Now there’s a whole event dedicated to these tinkerers. In it’s second year, the Calgary Mini Maker Faire (modeled after larger Maker Faire events) has partnered with Beakerhead to put on a massive exhibit of “built in your backyard” inventions on Saturday, September 14.

Interested in showing off your own contraption? Still need to dream up a cool idea? With the exhibitor application deadline coming up soon (midnight, July 31), here’s a few neat example projects from other Alberta makers to help you get inspired:

EZ-B Robot Controller and EZ-Robot, DJ Sures

Throughout his career, Calgary-based roboticist Sures recognized a desire by the masses to create their own computerized friends.
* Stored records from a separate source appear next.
-- ==== Sys2Proof/Machine/Cellar.lean ====
section
/-! DEFINITION. Sys2Proof/Machine/Cellar.lean: the Cellar instructions (R335 to R339, R343, R348), the jobs of the unit (R338, R344 to R347), and the ends of the waits for a job (R302, R328, R348), for an entry of a queue (R127) and for a completion place (R331). -/

namespace Sys2Proof.Machine

/-- CELLAR with a table and a reason (R337). -/
def cellarTrap (table reason : Nat) (s : State) : Out :=
  raise .cellar (BitVec.ofNat 64 (s.iw.toNat * 2 ^ 32 + table % 256 * 256 + reason)) s

/-- The gate of the Cellar layer, then the registers that must be clean (R335, R363). -/
def cellar (rs : List Reg) (s : State) (k : Unit → Out) : Out :=
  if s.myTile.cell then gatedLayer 4 s else needClean rs s k

/-- Whether the Cellar queue has no room for the core that issues (R335). -/
def State.cellarFull (s : State) : Bool :=
  let q := s.myTile.eng.cq
  decide (64 ≤ q.length) || decide (16 ≤ (q.filter fun j => j.core == s.k).length)

/-- Whether the core's Cellar identifiers are exhausted (R335). -/
def State.cellarSpent (s : State) : Bool := decide (2 ^ 64 - 1 ≤ s.myCore.cjob)

/-- Enqueue a Cellar job of the core that issues (R335). -/
def State.enqueueC (s : State) (kind : CKind) : State :=
  let id := s.myCore.cjob + 1
  let c := s.me
  let j : CJob := { core := s.k, id := id, ctx := s.cur, kind := kind, stamp := s.fresh, after := c.depCell }
  ((s.tick.updMyCore fun k => { k with cjob := id }).updEng (tileOf s.cur) fun g => { g with cq := g.cq ++ [j] }).updMe fun c =>
    { c with cjoblast := BitVec.ofNat 64 id }

/-- The tables as a job leaves them from its enqueue on (R335, R338). -/
def Engines.noteC (g : Engines) : CKind → Engines
  | .load table ew len _ _ => { g with tabs := g.tabs.set table { ew := ew, len := len } }
  | .kernel _ => g

/-- The table that a Cellar job names. -/
def CKind.table : CKind → Nat
  | .load table _ _ _ _ => table
  | .kernel k => k.code

/-- A Cellar job is enqueued, and its identifier given; a full queue is waited for, and the job is then placed as it is (R335, R127). -/
def placeCellar (cost : Nat) (kind : CKind) (rd : XReg) (s : State) : Out :=
  if s.cellarFull then waitOn (.queueFree (.cell kind rd)) s
  else if s.cellarSpent then cellarTrap kind.table 6 s
  else completeIn cost s (((s.enqueueC kind).updEng (tileOf s.cur) fun g => g.noteC kind).writeRd rd (Reg.clean (BitVec.ofNat 64 (s.myCore.cjob + 1))))

/-- The scalar phase of a Cellar job is over; R67 is checked before it is placed. -/
def queueC (rd : XReg) (kind : CKind) (s : State) : Out :=
  if s.atLastPc then raise .accessFault pastPc s else placeCellar 16 kind rd s

/-- CLLOAD (R338). -/
def execClload (rd rs1 rs2 : XReg) (s : State) : Out :=
  let w := s.x rs1
  let src := s.x rs2
  cellar [w, src] s fun _ =>
    let table := bitsNat w.val 0 6
    let ew := bitsNat w.val 8 2
    let len := bitsNat w.val 16 12
    if ew = 3 || len = 0 || 2048 < len || len % 2 ^ ew != 0 then cellarTrap table 1 s
    else if s.cellarSpent then cellarTrap table 6 s
    else if src.val.toNat % 64 != 0 then raise .misaligned src.val s
    else match s.walkPart .load (pieces src.val len) {} with
      | (s1, { fail := some f, .. }) => partFault f s1
      | (s1, w) => queueC rd (.load table ew len src.val w.fr) s1

/-- Whether a table's entries fit a query under VTYPE (R339 step 5). -/
def queryFits (v : BitVec 18) (interp : Bool) (ew : Nat) : Bool :=
  let bytes := sewBits (vtSew v) / 8
  if isArithFlt (vtFmt v) then 2 ^ ew == bytes else !interp && isIntFmt (vtFmt v) && decide (2 ^ ew ≤ bytes)

/-- CLQUERY (R339). -/
def execClquery (vd vi : VReg) (rs1 : XReg) (s : State) : Out :=
  let w := s.x rs1
  cellar [w] s fun _ =>
    vguard (fun p => [(5, !(vtSew p.vtype == 3 || vtSew p.vtype == 4 || vtSew p.vtype == 5))]) s fun p =>
      let ctl := bitsNat w.val 0 19
      let table := ctl % 64
      let interp := w.val.getLsbD 8
      let iw := if w.val.getLsbD 9 then 16 else 8
      let fb := bitsNat w.val 12 4
      let sew := sewBits (vtSew p.vtype)
      let mask := if w.val.getLsbD 16 then [24 + bitsNat w.val 17 2] else []
      match s.myTile.eng.tabs.find table with
      | none => cellarTrap table 2 s
      | some t =>
        if !queryFits p.vtype interp t.ew then cellarTrap table 3 s
        else if iw ≤ fb || (fb != 0 && !interp) then cellarTrap table 4 s
        else if sew = 32 && badPair vd then vconfig 6 s
        else if overlap (regsAt vd sew) (regsAt vi iw ++ mask) then vconfig 9 s
        else if p.lanes * slotsOf (max iw sew) < p.vl then vconfig 8 s
        else queueV (.clquery vd vi ctl t.ew t.len) [] s

/-- NPAGES of a parameter block (R342). -/
def blockPages (bs : List Byte) : Nat := field bs 5 1

/-- PAGE[j] of a parameter block (R342). -/
def blockPage (bs : List Byte) (j : Nat) : Word := BitVec.ofNat 64 (field bs (0x40 + 8 * j) 8)

/-- The page list of a parameter block. -/
def blockList (bs : List Byte) : List Word := (List.range (blockPages bs)).map (blockPage bs)

/-- Whether NPAGES and PLEN agree with R342. -/
def blockSized (bs : List Byte) : Bool :=
  decide (1 ≤ blockPages bs) && decide (blockPages bs ≤ 64) && field bs 0 4 == 64 + 8 * blockPages bs

/-- Whether the rest of a parameter block breaks R342, ENTRY apart. -/
def blockBad (bs : List Byte) : Bool :=
  !blockSized bs || field bs 8 4 == 0 || field bs 0x0C 4 != 0 || field bs 0x30 16 != 0
    || (blockList bs).any fun w => bitsNat w 1 15 != 0 || !canonical (w &&& ~~~0xFFFF#64)

/-- Steps 2 and 3 of R343: a parameter block is read, its first 64 bytes first. -/
def readBlock (a : Word) (s : State) (k : State → List Byte → Out) : Out :=
  readLine a 64 s fun s1 bs =>
    if blockSized bs then readLines 8 (a + 64#64) (8 * blockPages bs) bs s1 k else k s1 bs

/-- Step 4 of R343 up to CELLAR 0x03: the block, then its code table. -/
def checkBlock (bs : List Byte) (s : State) (k : Unit → Out) : Out :=
  let code := field bs 4 1
  if blockBad bs then cellarTrap 0xFF 5 s
  else match s.myTile.eng.tabs.find code with
    | none => cellarTrap code 2 s
    | some t =>
      if t.len / 4 ≤ field bs 6 2 then cellarTrap 0xFF 5 s
      else if t.ew ≠ 2 then cellarTrap code 3 s
      else k ()

/-- Step 5 of R343: each page is translated at the caller's privilege. -/
def walkPages : List Word → State → List KPage → (State → List KPage → Out) → Out
  | [], s, acc, k => k s acc.reverse
  | w :: ws, s, acc, k =>
    let va := w &&& ~~~0xFFFF#64
    let kind := if w.getLsbD 0 then AccKind.store else .load
    match s.translate s.k s.me.priv va kind with
    | (s1, .ok pa) => walkPages ws s1 ({ va := va, w := w.getLsbD 0, frame := pa, big := s1.bigPage s1.k va } :: acc) k
    | (s1, .fault lvl r) => translationFault kind lvl r va s1
    | (s1, .poison) => raise .poison va s1
    | (s1, .absent) => raise .accessFault va s1
    | (s1, .halted) => waitOn .memReply s1

/-- The state of a kernel at its start (R344); stamp tells its free values from another's. -/
def startKernel (stamp : Nat) (block : Word) (priv : BitVec 2) (bs : List Byte) (pages : List KPage) : Kernel :=
  let unit := fun (port : Nat) => ({ v := Config.kernelUnit stamp port } : KVal)
  { block := block, priv := priv, code := field bs 4 1, budget := field bs 8 4, mi := field bs 6 2, pages := pages
    k := Vector.ofFn fun i => if i.val < 8 then { v := BitVec.ofNat 32 (field bs (0x10 + 4 * i.val) 4) } else {}
    aluA := unit 0x20, aluR := unit 0x2F, cmpA := unit 0x30, tabT := unit 0x40, tabR := unit 0x42, memR := unit 0x4A, memSA := unit 0x4B }

/-- The kernel of a core that has not ended, by identifier (R343). -/
def State.kernelOf (s : State) (id : Nat) : Option Kernel :=
  match s.myTile.eng.cq.find? fun j => j.core == s.k && j.id == id with
  | some j => match j.kind with
    | .kernel x => some x
    | _ => none
  | none => none

/-- Change a kernel in the queue of a tile. -/
def Engines.updKernel (g : Engines) (core id : Nat) (f : Kernel → Kernel) : Engines :=
  { g with cq := g.cq.map fun j => if j.core = core ∧ j.id = id then { j with kind := match j.kind with
      | .kernel x => .kernel (f x)
      | y => y } else j }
And so he simplified the process, creating a circuit board he called the EZ-B Robot Controller that could be connected to toys to bring them to life. He later extended the project and founded EZ-Robot, a Calgary-based company that sells complete hardware and software kits that allow users to build their own robots.
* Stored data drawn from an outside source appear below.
/-- Half of STRSTAT: one stream register's state (R203). -/
def Stream.bits (t : Stream) : Word :=
  bitAt t.bound 15 ||| bitAt t.full 14 ||| bitAt t.closed 13 ||| bitAt t.short 12 ||| bitAt t.dlk 11 ||| t.ep.zeroExtend 64

/-- CTSTAT (R152). -/
def Core.ctstat (k : Core) (use : BitVec 1) : Word :=
  k.ctsel.zeroExtend 64 ||| (use.zeroExtend 64 <<< 1) ||| bitAt (ctMonotone k.ctA) 8 ||| bitAt (ctMonotone k.ctB) 9

/-- MSLOTS of a core (R296). -/
def Engines.mslots (g : Engines) (core : Nat) : Word :=
  (List.range 16).foldl (fun w i => match (g.slot i).claim with
    | .free => w
    | .claimed c => w ||| bitAt true (16 + i) ||| bitAt (c == core) i
    | .releasing _ => w ||| bitAt true (16 + i)) 0#64

/-- BACKLOG (R320): the latencies of queued and running MOPs. -/
def Engines.backlog (g : Engines) : Nat := min 0xFFFF (g.mq.map fun j => j.lat).sum

/-- MGOVSTAT (R320). -/
def Engines.mgovstat (g : Engines) : Word :=
  BitVec.ofNat 64 (2 ^ 32 * g.gov.stalls + 65536 * g.backlog + 256 * g.gov.ramp.toNat + g.gov.budget.toNat)

/-- LANEOK (R367). -/
def Core.laneok (k : Core) : Word :=
  bitAt k.logv 63 ||| BitVec.ofNat 64 (2 ^ 53 * k.logreg.toNat + 2 ^ 32 * k.loglane.toNat + 65536 * k.serviceCount + k.pair.toNat)

/-- LANEMAP (R367). -/
def Core.lanemap (k : Core) : Word := (List.range 64).foldl (fun w i => w ||| bitAt (k.retired.contains (64 * k.pair.toNat + i)) i) 0#64

/-- ECCSTAT (R367): the HBM fields are the tile's; a keeper core has none. -/
def State.eccstat (s : State) : Word :=
  let k := s.myCore
  let t := s.myTile
  let h := if isKeeper s.cur then 0 else 2 ^ 48 * t.hbmue + 2 ^ 32 * t.hbmce
  BitVec.ofNat 64 (h + 65536 * k.wayue + k.wayce)

/-- The HBM4 stack that HBMTEMP reports (R391). -/
def State.hbmStackOf (s : State) : Nat := if isKeeper s.cur then s.myCore.hbmSel.toNat else hbmOf (tileOf s.cur)

/-- HBMTEMP (R391). -/
def State.hbmtemp (s : State) : Word :=
  let n := s.hbmStackOf
  let h := s.hbmStack n
  BitVec.ofNat 64 (2 ^ 48 * n + 65536 * h.regime.toNat + h.temp.toNat)

/-- THERM_DIE_n (R391). -/
def Die.bits (d : Die) : Word := BitVec.ofNat 64 (2 ^ 32 * d.peak.toNat + 2 ^ 24 * d.st.num + d.temp.toNat)

/-- The number of a link state (R411). -/
def LState.num : LState → Nat
  | .down => 0
  | .training => 1
  | .up => 2

/-- LINKSTAT_n (R411). -/
def Link.bits (l : Link) : Word := BitVec.ofNat 64 (2 ^ 32 * l.retrains + 65536 * l.replays + l.st.num)

/-- SECSTAT (R411). -/
def Security.bits (x : Security) : Word := BitVec.ofNat 64 (2 ^ 32 * x.alarms) ||| bitAt x.locked 8 ||| bitAt x.ident 4 ||| bitAt x.lock 0

/-- A field of the caller's partition; zero without one (R138). -/
def State.partField (s : State) (f : Part → Word) : Word :=
  match s.myPart with
  | some p => f p
  | none => 0#64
This video shows a poor broken Teddy Ruxpin being resurrected through use of the EZ-Robot kit. Skip ahead to 1:40 to see the little guy in action.

CLOUD, Caitlind r.c. Brown and Wayne Garrett

For those who frequent any form social media, this creation will likely be a little more recognizable. Calgary duo Brown and Garrett are known for projects that are interactive in nature (see Wreck City and The House Project). Their imaginative CLOUD project, which was created from 6,000 new and burnt-out light bulbs, was part of Nuit Blanche Calgary. Each bulb is connected to a pull-string, allowing viewers to turn the lights on and off.

This video, produced by Brown, shows CLOUD in action.

CLOUD: An Interactive Sculpture Made from 6,000 Light Bulbs from Caitlind r.c. Brown on Vimeo.

Schmotoboard, Trevor Bielby

While some things are created simply for artistic merit, others are crafted to fulfil an unmet desire. Bielby, a Calgary truck driver, took his remote-controlled gas-powered board in front of the ruthless Dragons on CBC’s Dragon’s Den in 2009 (and ended up receiving one of those rare offers of partnership!), providing the panel an opportunity to, in a sense, “snowboard” year-round.

The board is a 49cc recreational vehicle with a wireless throttle handled by a remote control.

Below is Bielby’s audition video for the CBC show, which shows him cruising around a snowy University of Calgary campus.

Patronus, Phil Allen

Photo: Postmedia Archive

Using scrap metal that he had been collecting for years, Crossfield welder Allen constructed a 9.5-foot tall robot in his backyard over two-and-a-half years.

This week Allen told the Rocky View Weekly that he’d like to “have [the robot] talking by September” and eventually make the big guy move. Perhaps this could be the making of a beautiful (if not terrifying) partnership between the maker of giant 1,000 pound robots and a certain local roboticist that brings them to life?